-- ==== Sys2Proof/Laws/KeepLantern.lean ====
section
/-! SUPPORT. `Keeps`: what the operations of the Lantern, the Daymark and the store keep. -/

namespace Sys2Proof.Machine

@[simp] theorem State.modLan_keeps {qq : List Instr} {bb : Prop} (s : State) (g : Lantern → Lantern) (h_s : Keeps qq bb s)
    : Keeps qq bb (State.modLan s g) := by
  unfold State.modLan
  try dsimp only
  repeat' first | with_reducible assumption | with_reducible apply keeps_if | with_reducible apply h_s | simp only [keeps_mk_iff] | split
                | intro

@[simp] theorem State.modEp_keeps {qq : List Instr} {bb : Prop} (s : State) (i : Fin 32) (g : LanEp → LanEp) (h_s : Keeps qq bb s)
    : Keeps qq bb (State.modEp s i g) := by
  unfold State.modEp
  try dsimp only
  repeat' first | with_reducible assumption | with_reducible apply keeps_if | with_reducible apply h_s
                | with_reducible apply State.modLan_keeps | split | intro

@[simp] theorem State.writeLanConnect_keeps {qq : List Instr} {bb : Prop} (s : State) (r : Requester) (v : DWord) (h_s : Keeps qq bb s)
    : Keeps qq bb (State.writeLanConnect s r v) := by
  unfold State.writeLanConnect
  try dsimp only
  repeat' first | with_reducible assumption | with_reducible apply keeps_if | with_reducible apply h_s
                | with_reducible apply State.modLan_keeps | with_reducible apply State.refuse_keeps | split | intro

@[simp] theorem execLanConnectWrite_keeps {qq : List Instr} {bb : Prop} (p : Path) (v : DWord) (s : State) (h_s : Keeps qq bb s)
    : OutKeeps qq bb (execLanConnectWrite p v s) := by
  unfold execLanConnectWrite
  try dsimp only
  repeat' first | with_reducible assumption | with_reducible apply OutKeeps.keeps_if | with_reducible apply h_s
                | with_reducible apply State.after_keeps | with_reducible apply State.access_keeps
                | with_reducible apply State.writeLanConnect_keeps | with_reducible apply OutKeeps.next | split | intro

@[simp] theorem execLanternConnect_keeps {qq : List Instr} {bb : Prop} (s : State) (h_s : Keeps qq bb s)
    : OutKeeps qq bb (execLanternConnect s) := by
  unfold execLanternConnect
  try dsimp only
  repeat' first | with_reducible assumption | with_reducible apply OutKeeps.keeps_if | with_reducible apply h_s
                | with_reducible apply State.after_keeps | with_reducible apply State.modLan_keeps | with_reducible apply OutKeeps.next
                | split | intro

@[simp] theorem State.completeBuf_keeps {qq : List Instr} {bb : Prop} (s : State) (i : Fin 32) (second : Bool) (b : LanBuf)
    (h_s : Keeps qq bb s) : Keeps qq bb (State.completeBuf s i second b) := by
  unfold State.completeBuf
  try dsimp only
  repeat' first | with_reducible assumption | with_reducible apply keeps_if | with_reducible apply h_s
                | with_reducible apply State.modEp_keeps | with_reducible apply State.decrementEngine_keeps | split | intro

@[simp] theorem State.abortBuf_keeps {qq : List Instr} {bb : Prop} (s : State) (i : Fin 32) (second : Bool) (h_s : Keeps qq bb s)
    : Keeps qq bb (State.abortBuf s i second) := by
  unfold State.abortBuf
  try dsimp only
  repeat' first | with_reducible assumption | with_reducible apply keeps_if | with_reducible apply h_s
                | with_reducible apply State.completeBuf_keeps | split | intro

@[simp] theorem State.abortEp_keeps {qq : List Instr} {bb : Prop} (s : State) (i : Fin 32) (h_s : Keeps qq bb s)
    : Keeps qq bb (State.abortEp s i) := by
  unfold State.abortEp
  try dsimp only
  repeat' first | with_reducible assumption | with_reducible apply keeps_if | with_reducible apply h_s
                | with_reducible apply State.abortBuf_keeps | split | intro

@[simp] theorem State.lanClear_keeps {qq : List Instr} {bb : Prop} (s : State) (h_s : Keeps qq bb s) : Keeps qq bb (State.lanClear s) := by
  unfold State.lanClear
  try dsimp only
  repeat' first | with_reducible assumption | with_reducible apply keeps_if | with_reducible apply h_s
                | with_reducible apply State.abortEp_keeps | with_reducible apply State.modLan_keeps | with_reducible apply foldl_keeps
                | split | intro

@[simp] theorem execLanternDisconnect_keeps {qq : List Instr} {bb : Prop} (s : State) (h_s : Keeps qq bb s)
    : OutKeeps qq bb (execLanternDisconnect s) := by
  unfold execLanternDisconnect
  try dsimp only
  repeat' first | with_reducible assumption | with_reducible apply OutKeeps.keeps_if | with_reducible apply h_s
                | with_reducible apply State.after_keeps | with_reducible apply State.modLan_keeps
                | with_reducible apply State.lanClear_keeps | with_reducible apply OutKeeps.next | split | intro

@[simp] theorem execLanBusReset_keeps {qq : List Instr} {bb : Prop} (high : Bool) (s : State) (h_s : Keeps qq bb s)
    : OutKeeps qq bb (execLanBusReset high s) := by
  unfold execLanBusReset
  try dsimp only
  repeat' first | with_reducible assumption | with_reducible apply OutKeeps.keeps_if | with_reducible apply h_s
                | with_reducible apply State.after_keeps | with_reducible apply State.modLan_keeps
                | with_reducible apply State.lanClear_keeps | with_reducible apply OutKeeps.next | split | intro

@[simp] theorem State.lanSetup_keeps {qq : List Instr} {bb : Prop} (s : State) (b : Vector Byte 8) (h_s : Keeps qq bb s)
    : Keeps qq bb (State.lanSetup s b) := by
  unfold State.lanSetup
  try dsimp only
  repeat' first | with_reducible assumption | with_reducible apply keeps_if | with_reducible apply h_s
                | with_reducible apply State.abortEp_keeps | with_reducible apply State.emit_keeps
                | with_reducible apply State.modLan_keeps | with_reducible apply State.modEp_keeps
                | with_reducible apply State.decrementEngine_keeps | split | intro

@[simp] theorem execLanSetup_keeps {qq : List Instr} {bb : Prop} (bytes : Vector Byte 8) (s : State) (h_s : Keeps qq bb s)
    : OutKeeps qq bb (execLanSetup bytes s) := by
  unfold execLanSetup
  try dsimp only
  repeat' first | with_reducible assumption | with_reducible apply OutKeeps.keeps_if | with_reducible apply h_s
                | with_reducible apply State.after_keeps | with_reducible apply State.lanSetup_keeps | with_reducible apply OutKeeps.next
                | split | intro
...
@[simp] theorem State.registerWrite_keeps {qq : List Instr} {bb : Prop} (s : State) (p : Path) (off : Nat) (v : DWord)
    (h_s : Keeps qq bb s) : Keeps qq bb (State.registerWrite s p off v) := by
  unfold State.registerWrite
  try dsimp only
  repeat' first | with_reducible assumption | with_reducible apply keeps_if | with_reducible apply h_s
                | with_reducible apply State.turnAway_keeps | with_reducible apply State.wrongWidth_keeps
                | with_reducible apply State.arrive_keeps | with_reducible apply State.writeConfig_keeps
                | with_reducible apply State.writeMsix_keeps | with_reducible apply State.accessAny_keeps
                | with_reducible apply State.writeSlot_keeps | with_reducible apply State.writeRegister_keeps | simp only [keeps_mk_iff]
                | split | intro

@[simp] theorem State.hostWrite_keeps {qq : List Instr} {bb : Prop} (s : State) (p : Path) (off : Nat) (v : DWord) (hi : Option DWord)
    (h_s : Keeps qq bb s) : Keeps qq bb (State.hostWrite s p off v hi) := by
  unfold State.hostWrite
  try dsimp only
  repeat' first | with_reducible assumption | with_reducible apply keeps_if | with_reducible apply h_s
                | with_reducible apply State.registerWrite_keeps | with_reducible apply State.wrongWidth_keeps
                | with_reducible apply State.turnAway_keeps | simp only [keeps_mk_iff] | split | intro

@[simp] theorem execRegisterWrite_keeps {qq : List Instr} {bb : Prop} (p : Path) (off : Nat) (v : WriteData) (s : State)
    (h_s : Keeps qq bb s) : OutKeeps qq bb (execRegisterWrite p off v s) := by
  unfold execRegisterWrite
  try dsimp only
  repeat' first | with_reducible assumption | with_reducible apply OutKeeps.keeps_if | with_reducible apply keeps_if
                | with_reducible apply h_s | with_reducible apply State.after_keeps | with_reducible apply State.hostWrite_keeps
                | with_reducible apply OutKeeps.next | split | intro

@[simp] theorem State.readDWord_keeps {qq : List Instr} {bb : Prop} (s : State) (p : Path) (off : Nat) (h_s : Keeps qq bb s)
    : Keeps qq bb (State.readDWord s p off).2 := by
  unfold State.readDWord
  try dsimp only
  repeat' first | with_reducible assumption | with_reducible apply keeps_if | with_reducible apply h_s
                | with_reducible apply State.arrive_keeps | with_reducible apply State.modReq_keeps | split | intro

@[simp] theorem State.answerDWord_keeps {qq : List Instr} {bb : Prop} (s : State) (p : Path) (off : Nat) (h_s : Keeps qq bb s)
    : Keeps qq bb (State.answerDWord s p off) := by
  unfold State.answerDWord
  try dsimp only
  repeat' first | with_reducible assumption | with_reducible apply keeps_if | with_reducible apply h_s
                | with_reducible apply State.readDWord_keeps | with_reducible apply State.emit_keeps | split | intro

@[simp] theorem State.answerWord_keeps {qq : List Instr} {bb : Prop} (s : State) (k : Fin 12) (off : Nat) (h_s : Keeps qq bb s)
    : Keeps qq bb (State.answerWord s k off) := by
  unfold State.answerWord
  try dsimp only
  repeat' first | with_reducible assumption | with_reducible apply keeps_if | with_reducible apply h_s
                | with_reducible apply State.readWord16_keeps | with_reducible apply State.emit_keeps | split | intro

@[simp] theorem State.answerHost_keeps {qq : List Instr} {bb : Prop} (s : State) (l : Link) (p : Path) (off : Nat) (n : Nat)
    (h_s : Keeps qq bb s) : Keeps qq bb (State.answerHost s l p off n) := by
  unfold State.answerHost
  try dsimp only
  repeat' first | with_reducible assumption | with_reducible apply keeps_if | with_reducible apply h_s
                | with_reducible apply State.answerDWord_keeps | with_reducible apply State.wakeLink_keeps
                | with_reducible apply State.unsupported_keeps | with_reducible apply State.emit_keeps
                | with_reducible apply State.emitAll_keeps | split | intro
* * *
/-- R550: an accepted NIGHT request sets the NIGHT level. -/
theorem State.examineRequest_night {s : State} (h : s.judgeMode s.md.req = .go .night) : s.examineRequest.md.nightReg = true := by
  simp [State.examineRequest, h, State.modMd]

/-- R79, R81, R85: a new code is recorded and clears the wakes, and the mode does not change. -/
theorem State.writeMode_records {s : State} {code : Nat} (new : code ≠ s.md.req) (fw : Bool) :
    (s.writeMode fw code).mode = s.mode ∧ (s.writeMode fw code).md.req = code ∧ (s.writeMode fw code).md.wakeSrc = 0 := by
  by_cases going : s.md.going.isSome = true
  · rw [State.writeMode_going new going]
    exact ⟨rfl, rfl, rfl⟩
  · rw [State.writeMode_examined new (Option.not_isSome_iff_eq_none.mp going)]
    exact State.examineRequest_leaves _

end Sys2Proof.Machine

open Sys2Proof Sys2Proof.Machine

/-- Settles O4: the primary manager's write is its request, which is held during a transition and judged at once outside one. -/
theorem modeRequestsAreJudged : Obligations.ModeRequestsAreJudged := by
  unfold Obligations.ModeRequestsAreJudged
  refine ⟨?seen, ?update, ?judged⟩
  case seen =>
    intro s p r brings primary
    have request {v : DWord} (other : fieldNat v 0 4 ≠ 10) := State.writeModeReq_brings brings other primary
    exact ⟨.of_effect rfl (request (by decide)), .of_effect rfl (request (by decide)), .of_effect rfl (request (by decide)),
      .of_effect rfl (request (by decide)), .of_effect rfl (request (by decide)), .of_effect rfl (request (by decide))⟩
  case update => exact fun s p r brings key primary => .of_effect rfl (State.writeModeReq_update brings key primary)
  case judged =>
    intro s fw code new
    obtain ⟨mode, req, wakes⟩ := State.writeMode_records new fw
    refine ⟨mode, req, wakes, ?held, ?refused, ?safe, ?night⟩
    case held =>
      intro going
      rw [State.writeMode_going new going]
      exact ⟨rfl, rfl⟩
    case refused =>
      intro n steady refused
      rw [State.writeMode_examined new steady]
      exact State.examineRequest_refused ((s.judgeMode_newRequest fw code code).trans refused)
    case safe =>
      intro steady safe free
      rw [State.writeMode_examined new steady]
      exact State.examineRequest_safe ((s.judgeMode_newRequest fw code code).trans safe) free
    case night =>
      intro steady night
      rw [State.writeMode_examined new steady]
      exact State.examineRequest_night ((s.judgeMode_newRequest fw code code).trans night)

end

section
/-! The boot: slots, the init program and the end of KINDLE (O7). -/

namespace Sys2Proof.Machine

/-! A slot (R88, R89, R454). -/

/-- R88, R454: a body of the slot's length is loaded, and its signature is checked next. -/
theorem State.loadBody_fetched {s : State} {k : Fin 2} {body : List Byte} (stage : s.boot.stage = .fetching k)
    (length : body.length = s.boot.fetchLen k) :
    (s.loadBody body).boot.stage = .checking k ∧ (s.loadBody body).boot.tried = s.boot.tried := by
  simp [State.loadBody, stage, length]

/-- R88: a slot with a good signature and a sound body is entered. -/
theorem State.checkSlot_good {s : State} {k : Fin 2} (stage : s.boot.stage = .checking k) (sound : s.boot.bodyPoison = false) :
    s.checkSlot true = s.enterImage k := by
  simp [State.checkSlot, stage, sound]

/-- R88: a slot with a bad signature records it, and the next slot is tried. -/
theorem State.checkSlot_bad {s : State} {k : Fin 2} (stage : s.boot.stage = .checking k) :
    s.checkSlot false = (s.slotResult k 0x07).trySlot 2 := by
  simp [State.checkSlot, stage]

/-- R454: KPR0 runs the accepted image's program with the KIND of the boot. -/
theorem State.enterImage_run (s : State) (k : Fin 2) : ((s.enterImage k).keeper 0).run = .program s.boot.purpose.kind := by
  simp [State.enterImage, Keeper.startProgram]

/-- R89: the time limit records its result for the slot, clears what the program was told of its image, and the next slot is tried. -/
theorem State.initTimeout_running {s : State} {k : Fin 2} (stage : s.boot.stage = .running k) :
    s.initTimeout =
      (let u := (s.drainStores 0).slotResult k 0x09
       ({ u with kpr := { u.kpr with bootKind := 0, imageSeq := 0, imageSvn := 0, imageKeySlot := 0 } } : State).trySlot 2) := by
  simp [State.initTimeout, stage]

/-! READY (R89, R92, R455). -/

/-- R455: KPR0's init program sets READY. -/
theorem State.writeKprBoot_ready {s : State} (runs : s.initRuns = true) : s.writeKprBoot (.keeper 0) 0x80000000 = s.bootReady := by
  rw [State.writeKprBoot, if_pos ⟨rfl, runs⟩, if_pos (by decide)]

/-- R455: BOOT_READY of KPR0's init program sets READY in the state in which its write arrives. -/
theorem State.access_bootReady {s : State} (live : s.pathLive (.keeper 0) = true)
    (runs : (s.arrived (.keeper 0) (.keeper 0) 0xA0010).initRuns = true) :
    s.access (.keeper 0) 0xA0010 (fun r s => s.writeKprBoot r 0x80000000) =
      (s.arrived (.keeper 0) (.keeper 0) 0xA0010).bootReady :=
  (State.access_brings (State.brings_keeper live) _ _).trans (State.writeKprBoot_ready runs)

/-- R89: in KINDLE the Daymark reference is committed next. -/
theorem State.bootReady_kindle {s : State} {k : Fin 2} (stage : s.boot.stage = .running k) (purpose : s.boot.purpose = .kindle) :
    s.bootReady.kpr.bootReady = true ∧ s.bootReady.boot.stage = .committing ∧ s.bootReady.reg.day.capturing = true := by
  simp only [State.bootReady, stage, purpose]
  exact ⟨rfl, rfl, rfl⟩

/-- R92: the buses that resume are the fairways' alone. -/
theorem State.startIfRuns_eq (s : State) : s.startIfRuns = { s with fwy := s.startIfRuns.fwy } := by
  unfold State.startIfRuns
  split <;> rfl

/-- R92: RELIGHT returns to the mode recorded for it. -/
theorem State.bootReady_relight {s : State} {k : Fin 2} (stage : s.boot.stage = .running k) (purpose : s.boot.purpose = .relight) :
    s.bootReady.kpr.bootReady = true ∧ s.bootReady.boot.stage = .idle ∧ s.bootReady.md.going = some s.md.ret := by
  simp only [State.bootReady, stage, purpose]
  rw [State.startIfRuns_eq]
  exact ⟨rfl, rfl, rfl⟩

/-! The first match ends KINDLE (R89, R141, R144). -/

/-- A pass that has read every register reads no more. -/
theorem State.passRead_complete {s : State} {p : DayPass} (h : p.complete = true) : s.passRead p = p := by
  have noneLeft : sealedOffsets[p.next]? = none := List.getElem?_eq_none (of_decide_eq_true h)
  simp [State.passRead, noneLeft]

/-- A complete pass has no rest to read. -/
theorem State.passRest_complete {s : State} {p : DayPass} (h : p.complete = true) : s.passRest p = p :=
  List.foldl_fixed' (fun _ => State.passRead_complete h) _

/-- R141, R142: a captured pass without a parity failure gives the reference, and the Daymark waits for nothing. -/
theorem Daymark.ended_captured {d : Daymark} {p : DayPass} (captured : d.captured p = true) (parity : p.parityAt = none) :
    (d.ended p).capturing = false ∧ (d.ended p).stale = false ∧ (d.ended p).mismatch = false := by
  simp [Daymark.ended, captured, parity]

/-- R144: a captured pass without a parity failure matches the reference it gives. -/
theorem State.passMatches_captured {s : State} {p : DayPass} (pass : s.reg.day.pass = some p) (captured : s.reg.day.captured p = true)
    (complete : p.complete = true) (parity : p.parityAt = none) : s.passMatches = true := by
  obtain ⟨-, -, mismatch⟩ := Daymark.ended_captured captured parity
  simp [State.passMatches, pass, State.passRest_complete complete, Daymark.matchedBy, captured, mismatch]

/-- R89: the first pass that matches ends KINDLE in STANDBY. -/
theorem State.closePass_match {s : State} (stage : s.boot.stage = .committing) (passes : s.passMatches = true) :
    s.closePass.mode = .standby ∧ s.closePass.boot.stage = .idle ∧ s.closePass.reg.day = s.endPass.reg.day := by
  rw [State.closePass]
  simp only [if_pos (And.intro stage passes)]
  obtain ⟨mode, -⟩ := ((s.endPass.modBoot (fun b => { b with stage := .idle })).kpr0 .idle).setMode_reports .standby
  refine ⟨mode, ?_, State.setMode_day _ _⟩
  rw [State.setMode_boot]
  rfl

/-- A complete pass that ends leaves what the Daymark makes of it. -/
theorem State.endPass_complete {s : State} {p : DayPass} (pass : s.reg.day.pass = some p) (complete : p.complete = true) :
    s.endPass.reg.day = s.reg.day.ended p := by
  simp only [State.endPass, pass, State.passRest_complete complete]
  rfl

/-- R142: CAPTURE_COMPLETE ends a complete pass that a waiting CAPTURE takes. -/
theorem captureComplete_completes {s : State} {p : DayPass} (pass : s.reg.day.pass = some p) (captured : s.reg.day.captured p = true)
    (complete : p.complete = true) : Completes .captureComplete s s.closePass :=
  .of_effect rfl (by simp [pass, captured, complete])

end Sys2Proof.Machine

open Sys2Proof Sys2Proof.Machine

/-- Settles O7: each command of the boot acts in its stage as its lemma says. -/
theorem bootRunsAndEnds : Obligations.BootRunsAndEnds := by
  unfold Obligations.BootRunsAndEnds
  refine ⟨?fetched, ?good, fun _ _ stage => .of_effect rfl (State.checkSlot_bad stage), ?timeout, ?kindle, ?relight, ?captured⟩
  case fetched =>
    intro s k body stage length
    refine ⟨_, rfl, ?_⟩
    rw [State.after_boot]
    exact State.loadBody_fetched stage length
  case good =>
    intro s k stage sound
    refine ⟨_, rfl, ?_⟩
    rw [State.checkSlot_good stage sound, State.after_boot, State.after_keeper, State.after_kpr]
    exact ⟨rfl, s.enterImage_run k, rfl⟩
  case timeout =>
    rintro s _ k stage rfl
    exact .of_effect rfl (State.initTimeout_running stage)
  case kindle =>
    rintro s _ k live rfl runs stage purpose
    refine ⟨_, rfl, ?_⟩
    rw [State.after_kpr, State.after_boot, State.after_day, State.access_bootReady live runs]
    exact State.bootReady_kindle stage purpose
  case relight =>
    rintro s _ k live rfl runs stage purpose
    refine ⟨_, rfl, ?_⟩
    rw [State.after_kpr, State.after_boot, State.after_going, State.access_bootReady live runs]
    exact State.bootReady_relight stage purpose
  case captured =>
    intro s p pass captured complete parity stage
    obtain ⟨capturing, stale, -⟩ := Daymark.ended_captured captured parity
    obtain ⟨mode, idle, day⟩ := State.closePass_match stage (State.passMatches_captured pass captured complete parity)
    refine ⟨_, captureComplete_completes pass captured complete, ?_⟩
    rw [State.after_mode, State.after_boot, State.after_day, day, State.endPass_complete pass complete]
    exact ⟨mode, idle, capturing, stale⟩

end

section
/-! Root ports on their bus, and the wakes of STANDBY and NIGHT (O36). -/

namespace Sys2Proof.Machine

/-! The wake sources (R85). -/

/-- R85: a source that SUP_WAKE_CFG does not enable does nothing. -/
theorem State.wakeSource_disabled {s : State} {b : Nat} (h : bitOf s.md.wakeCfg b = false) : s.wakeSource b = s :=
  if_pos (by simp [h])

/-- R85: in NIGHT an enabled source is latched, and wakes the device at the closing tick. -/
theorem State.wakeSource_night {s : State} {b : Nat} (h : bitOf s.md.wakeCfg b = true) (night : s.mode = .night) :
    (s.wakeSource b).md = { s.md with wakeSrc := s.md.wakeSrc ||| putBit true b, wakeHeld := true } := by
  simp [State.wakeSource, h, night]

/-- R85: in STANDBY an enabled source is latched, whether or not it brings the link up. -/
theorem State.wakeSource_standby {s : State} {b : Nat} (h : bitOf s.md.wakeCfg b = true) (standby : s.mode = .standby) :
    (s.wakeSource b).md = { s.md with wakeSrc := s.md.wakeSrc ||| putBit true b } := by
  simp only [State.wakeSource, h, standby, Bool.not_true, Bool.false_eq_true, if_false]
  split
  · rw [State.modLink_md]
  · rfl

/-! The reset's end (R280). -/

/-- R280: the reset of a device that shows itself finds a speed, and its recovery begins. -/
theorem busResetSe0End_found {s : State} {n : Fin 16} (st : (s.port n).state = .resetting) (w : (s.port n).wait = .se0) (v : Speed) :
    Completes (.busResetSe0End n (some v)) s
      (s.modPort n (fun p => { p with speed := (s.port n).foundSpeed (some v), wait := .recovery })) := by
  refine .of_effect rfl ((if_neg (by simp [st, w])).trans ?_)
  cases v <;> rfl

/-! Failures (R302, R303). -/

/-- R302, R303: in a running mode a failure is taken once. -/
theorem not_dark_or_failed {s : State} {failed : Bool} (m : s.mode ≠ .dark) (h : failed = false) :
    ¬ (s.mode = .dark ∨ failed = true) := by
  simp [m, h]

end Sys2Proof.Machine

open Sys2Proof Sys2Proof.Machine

### Task to complete
From the material given, work out how many lines hold the string "slotResult"; state that number and nothing further.

### Answer for this exercise
2